Items from a data source
★ ★ ★

/-- STACK_REMOVAL (R420): the partitions with a tile or slice on the stack are quiesced, their dirty lines written back, for the whole of
this step. -/
def State.removeStack (s : State) (stack : Nat) : State :=
  let s := { s with removed := setInsert s.removed stack }
  let s := (s.dir.filter fun e => e.ownerStack == some stack).foldl (fun s e => s.takeoverKey e.line) s
  let s := s.loseSlices stack
  let hit := s.parts.filter fun (_, e) => e.valid && (e.tiles.any (· / 144 == stack) || e.slices.any (· / 144 == stack))
  let s := hit.foldl (fun s x => s.writeBackPart x.1 x.2) s
  let homed := s.dir.filter fun e => (keyLoc e.line).dev = 0 && (s.homeSlice (keyLoc e.line).pa).any fun n => n / 144 == stack
  let s := homed.foldl (fun s e => s.evict e.line) s
  let s := hit.foldl (fun s (p, _) => s.poisonLeaves p stack) s
  let s := ((s.loseUnits stack).loseCaches stack).unhold
  ({ s with parts := s.parts.map fun (p, e) => (p, { e with
      tiles := e.tiles.filter fun t => t / 144 != stack, slices := e.slices.filter fun n => n / 144 != stack }) } : State).measureTable

/-- STACK_REMOVAL. -/
def execStackRemoval (stack : Nat) (s : State) : Out :=
  event (if 4 ≤ stack || s.removed.contains stack then s else s.removeStack stack)

/-! ### Host links (R422 to R425) -/

/-- Whether a line or half is one for which logical device `n` owes an answer. -/
def State.asksHost (s : State) (n line : Nat) : Bool :=
  s.ldOf line == some n && (let b := s.bridgeAt (keyLine line); b.req0.isSome || b.req1.isSome)

/-- The requests sent to a host and not answered end with LINKDOWN (R422): the contexts and commands that wait for one find out when they
try again. -/
def State.loseRequests (s : State) (n : Nat) : State :=
  { s with
    cores := s.cores.map fun x => (x.1, { x.2 with ctxs := x.2.ctxs.map fun y => (y.1, match y.2.st with
      | .waiting (.host k) | .waiting (.fetching k) => if s.asksHost n k then { y.2 with linkLost := true } else y.2
      | _ => y.2) })
    cmds := s.cmds.map fun c => if c.hostWait.any (s.asksHost n) then { c with linkLost := true } else c }

/-- A request of a peer that waits for a logical device's answer is answered LINKDOWN (R380, R422). -/
def State.losePeers (s : State) (n : Nat) : State :=
  s.heldBus.foldl (fun s i => match i with
    | .peerDeviceRequest d p va _ op _ =>
      match (s.boundTo d p).map fun q => s.translate (.fabricTlb (Config.fabricPort d)) q (va % 2 ^ 48) (busAcc op) with
      | some (.ok (_, l)) => if l.dev = 0 && isHost l.pa && s.asksHost n l.pa then
            ({ s with heldBus := s.heldBus.erase i } : State).tellPeer d (.fault va cLINKDOWN)
          else s
      | _ => s
    | _ => s) s

/-- Whether a request is a CXL.mem request of a logical device. -/
def fromHost (n : Nat) : Instr → Bool
  | .hostCxlMemAccess ld .. => ld == n
  | _ => false

/-- The CXL.mem requests of a host that are in flight are discarded (R422). -/
def State.dropRequests (s : State) (n : Nat) : State := { s with heldBus := s.heldBus.filter fun i => !fromHost n i }

/-- LINK_DOWN (R422): requests that wait end, those of the host are discarded, dirty halves go to quarantine, clean ones are dropped, copies are invalidated, and the host's
lines of device memory are lost. -/
def State.downLink (s : State) (n : Nat) : State :=
  match s.partEntry n with
  | none => s
  | some e =>
    let s := ((s.loseRequests n).losePeers n).dropRequests n
    let s := s.setLd n { s.ld n with down := true, portsUp := [] }
    let q := e.quarBase
    let s := if s.readAt ⟨0, q + 16⟩ 8 % 2 = 1 then (s.writeAt ⟨0, q⟩ 8 0) else s
    let s := (s.writeAt ⟨0, q + 8⟩ 8 s.time.toNat).writeAt ⟨0, q + 16⟩ 8 0
    let mine := s.bridge.filter fun b => s.ldOf b.line == some n
    let s := mine.foldl (fun s b => (lineKeys b.line).foldl (fun s k => (s.quarantineHalf n k).setDir k none) (s.unpin b.line)) s
    let s := { s with bridge := s.bridge.filter fun b => !mine.contains b }
    let s := s.loseHost n
    { s with telemetry := { s.telemetry with linkdn := bump s.telemetry.linkdn n } }.report (.link n)

/-- LINK_DOWN. -/
def execLinkDown (ld : Nat) (s : State) : Out := event (if (s.ld ld).down then s else (s.downLink ld).unhold)

/-- LINK_UP (R425): new accesses proceed with every half in I. -/
def execLinkUp (ld : Nat) (s : State) : Out :=
  event <|
    match s.partEntry ld with
    | some e => if (s.ld ld).down then s.setLd ld { s.ld ld with down := false, portsUp := e.ports } else s
    | none => s

/-- PORT_LINK_LOSS (R422): traffic moves to the ports that still work; with the last one the link is down. -/
def execPortLinkLoss (ld port : Nat) (s : State) : Out :=
  event <|
    let d := s.ld ld
    let rest := d.portsUp.filter (· != port)
    if d.down || rest.length = d.portsUp.length then s
    else if rest.isEmpty then (s.downLink ld).unhold
    else s.setLd ld { d with portsUp := rest }
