-- ==== Sys2Proof/Machine/Manage.lean ====
section
/-! DEFINITION. The management plane: release of masters, the partition table, quiescing, clocks, power, events to the host, the
Avlyn cores, firmware, attestation and bring-up (R3, R5, R263, R370, R403, R404, R426 to R434). -/

namespace Sys2Proof.Machine

/-! ### Masters, partitions, quiescing (R3, R263, R426, R432) -/

/-- ERR of a unit that ends after a violation (R368). -/
def Launch.violationErr (l : Launch) : BitVec 16 := if l.cancelled then errVIOLATION ||| errCANCEL else errVIOLATION

/-- The violating commands of a master are not completed; the units that issued them and have been saved since are to end (R203, R368). -/
def State.dropFrozen (s : State) (core : Nat) : State :=
  let bad := s.cmds.filter fun x => x.st == EngSt.frozen && x.core == core
  let s := { s with cmds := s.cmds.filter fun x => !(x.st == EngSt.frozen && x.core == core) }
  bad.foldl (fun s x => match x.unit with
    | none => s
    | some u => match s.launchAt u.launch with
      | some l => s.modKept u.launch u.unit fun c => { c with ending := some (l.violationErr, 0) }
      | none => s) s

/-- The release of a core (R368, R426): its violating commands go, and a frozen core's unit is to end with VIOLATION, and CANCEL when a
`cancel` reached it meanwhile. -/
def State.releaseFrozen (s : State) (core : Nat) : State :=
  let c := s.coreAt core
  let s := s.dropFrozen core
  if !c.frozen then s
  else
    let s := s.setCore core { c with frozen := false }
    match s.launchOf core with
    | some l => s.endUnit core l.violationErr 0
    | none => s

/-- A half that the device held in M when the host's CXL state is reset: the spec states no bytes, so they are free (log entry 94). -/
def State.freeHalf (s : State) (pa : Nat) (x : HalfSt) : State :=
  if x == .m then { s.writeAt ⟨0, pa⟩ 64 (leBytes ((List.range 64).map (Config.freeByte s.fresh))) with fresh := s.fresh + 1 } else s

/-- The release of a host logical device (R426): its CXL state is reset, so that every half of its lines is in I on both sides and no
copy stays, and what waited for it goes on. Poisoned lines stay poisoned. -/
def State.releaseHost (s : State) (n : Nat) : State :=
  if !(s.ld n).frozen then s
  else
    let mine := s.bridge.filter fun b => s.ldOf b.line == some n
    let s := mine.foldl (fun s b =>
      let pa := (keyLoc b.line).pa
      let s := (s.freeHalf pa b.h0).freeHalf (pa + 64) b.h1
      (lineKeys b.line).foldl (fun s k => s.setDir k none) (s.unpin b.line)) s
    let s := { s with bridge := s.bridge.filter fun b => !mine.contains b, hostHeld := s.hostHeld.filter (·.ld != n) }
    (s.setLd n { s.ld n with frozen := false }).unhold

/-- The release of a peer device (R426): the device is reset, so that its memory is zero and no line of it is cached here, and it is bound
into the domain again. -/
def State.releasePeer (s : State) (d : Nat) : State :=
  if !(s.peer d).refused then s
  else { s with
    dir := s.dir.filter fun e => (keyLoc e.line).dev != d
    peers := smapSet s.peers d { s.peer d with bytes := [], full := [], poison := [], refused := false } }

/-- MASTER_RELEASE (R368, R426). -/
def execMasterRelease (master : Master) (s : State) : Out :=
  event <|
    match master with
    | .core n => s.releaseFrozen n
    | .host n => s.releaseHost n
    | .peer d => s.releasePeer d

/-- The dirty lines of a partition, once its slice set is to change, are written back first, and no copy stays in its directory: a line
never has two homes (R263). -/
def State.beforeRewrite (s : State) (part : Nat) (entry : Partition) : State :=
  match s.partEntry part with
  | none => s
  | some e =>
    if sliceList e == sliceList entry && entry.valid then s
    else
      let s := s.writeBackPart part e
      (s.dir.filter fun x => (keyLoc x.line).dev = 0 && (s.lineOwner (keyLoc x.line).pa).any fun y => y.1 == part).foldl
        (fun s x => s.evict x.line) s

/-- Whether a stack holds a tile or a slice of a fixed partition. -/
def State.fixedStack (s : State) (stack : Nat) : Bool :=
  s.parts.any fun (_, e) => e.valid && e.fixed && (e.tiles.any (· / 144 == stack) || e.slices.any (· / 144 == stack))

/-- The stacks of a list, with those that share a PLACE launch with one of them (R428). -/
def State.clockJoin (s : State) (ks : List Nat) : List Nat :=
  (s.launches.filter fun l => l.place && l.cores.any fun c => ks.contains (c / 1152)).foldl
    (fun g l => l.cores.foldl (fun g c => setInsert g (c / 1152)) g) ks

/-- The stacks that change frequency together with a stack: those joined to it by PLACE launches, one after another (R428). -/
def State.clockGroup (s : State) (stack : Nat) : List Nat := s.clockJoin (s.clockJoin (s.clockJoin [stack]))

/-- Changes the clock of a stack. -/
def State.setClock (s : State) (stack : Nat) (c : Clock) : State := { s with clocks := smapSet s.clocks stack c }

/-- The stacks of fixed partitions, with those that change together with them, run at 1.6 GHz, and no change of them is pending (R427; log
entry 110). -/
def State.lockClocks (s : State) : State :=
  ((List.range 4).filter fun k => (s.clockGroup k).any s.fixedStack).foldl (fun s k =>
    if s.clock k == ⟨1600, none, false⟩ then s else s.setClock k ⟨1600, none, false⟩) s

/-- A sparse store with the bytes of a list. -/
def bytesFrom (l : List (Nat × Byte)) : Bytes := l.foldl (fun m x => bytesSet m x.1 x.2) []

/-- A map with the pairs of a list. -/
def smapOf {α : Type} (l : List (Nat × α)) : SMap α := l.foldl (fun m x => smapSet m x.1 x.2) []

/-- A peer as it comes into the domain (R380, R400; log entry 109). -/
def Peer.joined (d : Nat) : Peer :=
  { Peer.none with
    bytes := bytesFrom (Config.peerMemory d)
    pools := smapOf (Config.peerPools d)
    bound := (Config.peerBinds d).map fun (p, t, h, ts, lo, n) => ⟨p, t, h, ts, lo, n⟩ }

/-- The devices whose partitions an entry accepts are peers of the domain (R380, R400). -/
def State.joinPeers (s : State) (e : Partition) : State :=
  e.binds.foldl (fun s b =>
    if b.1 = 0 || 512 ≤ b.1 || b.1 = e.device.toNat || (smapGet? s.peers b.1).isSome then s
    else { s with peers := smapSet s.peers b.1 (.joined b.1) }) s

/-- PARTITION_TABLE_WRITE (R3, R25, R263, R396): one of 16 entries; the slice set in ascending node number, the number of the device, and the
tiles of a fixed partition powered (R351), at the locked clock (R427). A rewrite of the slice set quiesces for the step. Once partitions
are written, launch queues are accepted (R434), and the distributor watches their tail lines (R3). -/
def execPartitionTableWrite (part : Nat) (entry : Partition) (s : State) : Out :=
  event <|
    if 16 ≤ part then s
    else
      let s := s.beforeRewrite part entry
      let s := { s with parts := smapSet s.parts part { entry with slices := sliceList entry } }
      let s := if entry.valid then { s with device := entry.device }.joinPeers entry else s
      let s : State := if entry.valid && entry.fixed then
          entry.tiles.foldl (fun s t => { s with tiles := smapSet s.tiles t ⟨false, (s.tileAt t).idle⟩ }) s
        else s
      let s := s.lockClocks
      let s := if (s.ld part).down then s else s.setLd part { s.ld part with portsUp := entry.ports }
      let s := if 5 ≤ s.fw.stage then { s with fw := { s.fw with stage := 7 } } else s
      let s := s.measureTable
      s.distActs (s.watchQueues part)

/-- QUIESCE (R3, R263): the partition is held, with every dirty line written back, or released. -/
def execQuiesce (part : Nat) (on : Bool) (s : State) : Out :=
  event <|
    let s := s.setPst part { s.pst part with quiesced := on }
    if on then
      match s.partEntry part with
      | some e => s.writeBackPart part e
      | none => s
    else s.unhold

/-! ### Clocks and power (R427 to R429) -/

/-- CLOCK_CHANGE_REQUEST (R427): to one of three points; a stack of a fixed partition stays at 1.6 GHz. -/
def State.clockRequest (s : State) (stack point : Nat) : State :=
  let g := s.clockGroup stack
  if 4 ≤ stack || !(point == 1600 || point == 1200 || point == 800) || (point != 1600 && g.any s.fixedStack) then s
  else g.foldl (fun s k => s.setClock k { s.clock k with req := some point, acked := false }) s

/-- CLOCK_CHANGE_REQUEST. -/
def execClockChangeRequest (stack point : Nat) (s : State) : Out := event (s.clockRequest stack point)

/-- Whether a stack is at a safe point: no cable step and no row-array operation runs on it. -/
def State.clockSafe (s : State) (stack : Nat) : Bool :=
  (s.rows.all fun x => !(x.1 / 288 == stack && x.2.running.isSome))
    && s.launches.all fun l => !(l.stepK == .cable && l.cores.any (· / 1152 == stack))

/-- CLOCK_CHANGE_ACK (R427): for every stack that changes together (R428). -/
def execClockChangeAck (stack : Nat) (s : State) : Out :=
  event <|
    let g := (s.clockGroup stack).filter s.clockHeld
    if g.contains stack && g.all s.clockSafe then g.foldl (fun s k => s.setClock k { s.clock k with acked := true }) s else s

/-- CLOCK_CHANGE_COMPLETE (R427): the new clock is in force and the holds are released; a stack of a fixed partition stays at 1.6 GHz. -/
def execClockChangeComplete (stack : Nat) (s : State) : Out :=
  event <|
    let g := (s.clockGroup stack).filter s.clockHeld
    if g.contains stack && g.all fun k => (s.clock k).acked then
      let s := g.foldl (fun s k => s.setClock k ⟨(s.clock k).req.getD (s.clock k).mhz, none, false⟩) s
      s.lockClocks
    else s

/-- The next lower frequency point. -/
def lowerPoint (mhz : Nat) : Nat := if mhz = 1600 then 1200 else 800

/-- POWER_LIMIT (R429): at most 3,500 W; elastic stacks are asked to step down, and their tiles with no units are gated. -/
def execPowerLimit (watts : Nat) (s : State) : Out :=
  event <|
    let s := { s with watts := min watts 3500 }
    let idle := (s.parts.flatMap fun (_, e) => if e.valid && !e.fixed then e.tiles else []).filter fun t => !s.tileBusy t
    let s := idle.foldl (fun s t => { s with tiles := smapSet s.tiles t ⟨true, (s.tileAt t).idle⟩ }) s
    ((List.range 4).filter fun k => !s.fixedStack k && !s.removed.contains k).foldl
      (fun s k => s.clockRequest k (lowerPoint (s.clock k).mhz)) s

★ ★ ★

[Aim of the exercise]
In the entries above, find each line that includes the string "Whether" and copy it.

[Result of the exercise]
/-- Whether a line or half is one for which logical device `n` owes an answer. -/
/-- Whether a request is a CXL.mem request of a logical device. -/
/-- Whether a stack holds a tile or a slice of a fixed partition. -/
/-- Whether a stack is at a safe point: no cable step and no row-array operation runs on it. -/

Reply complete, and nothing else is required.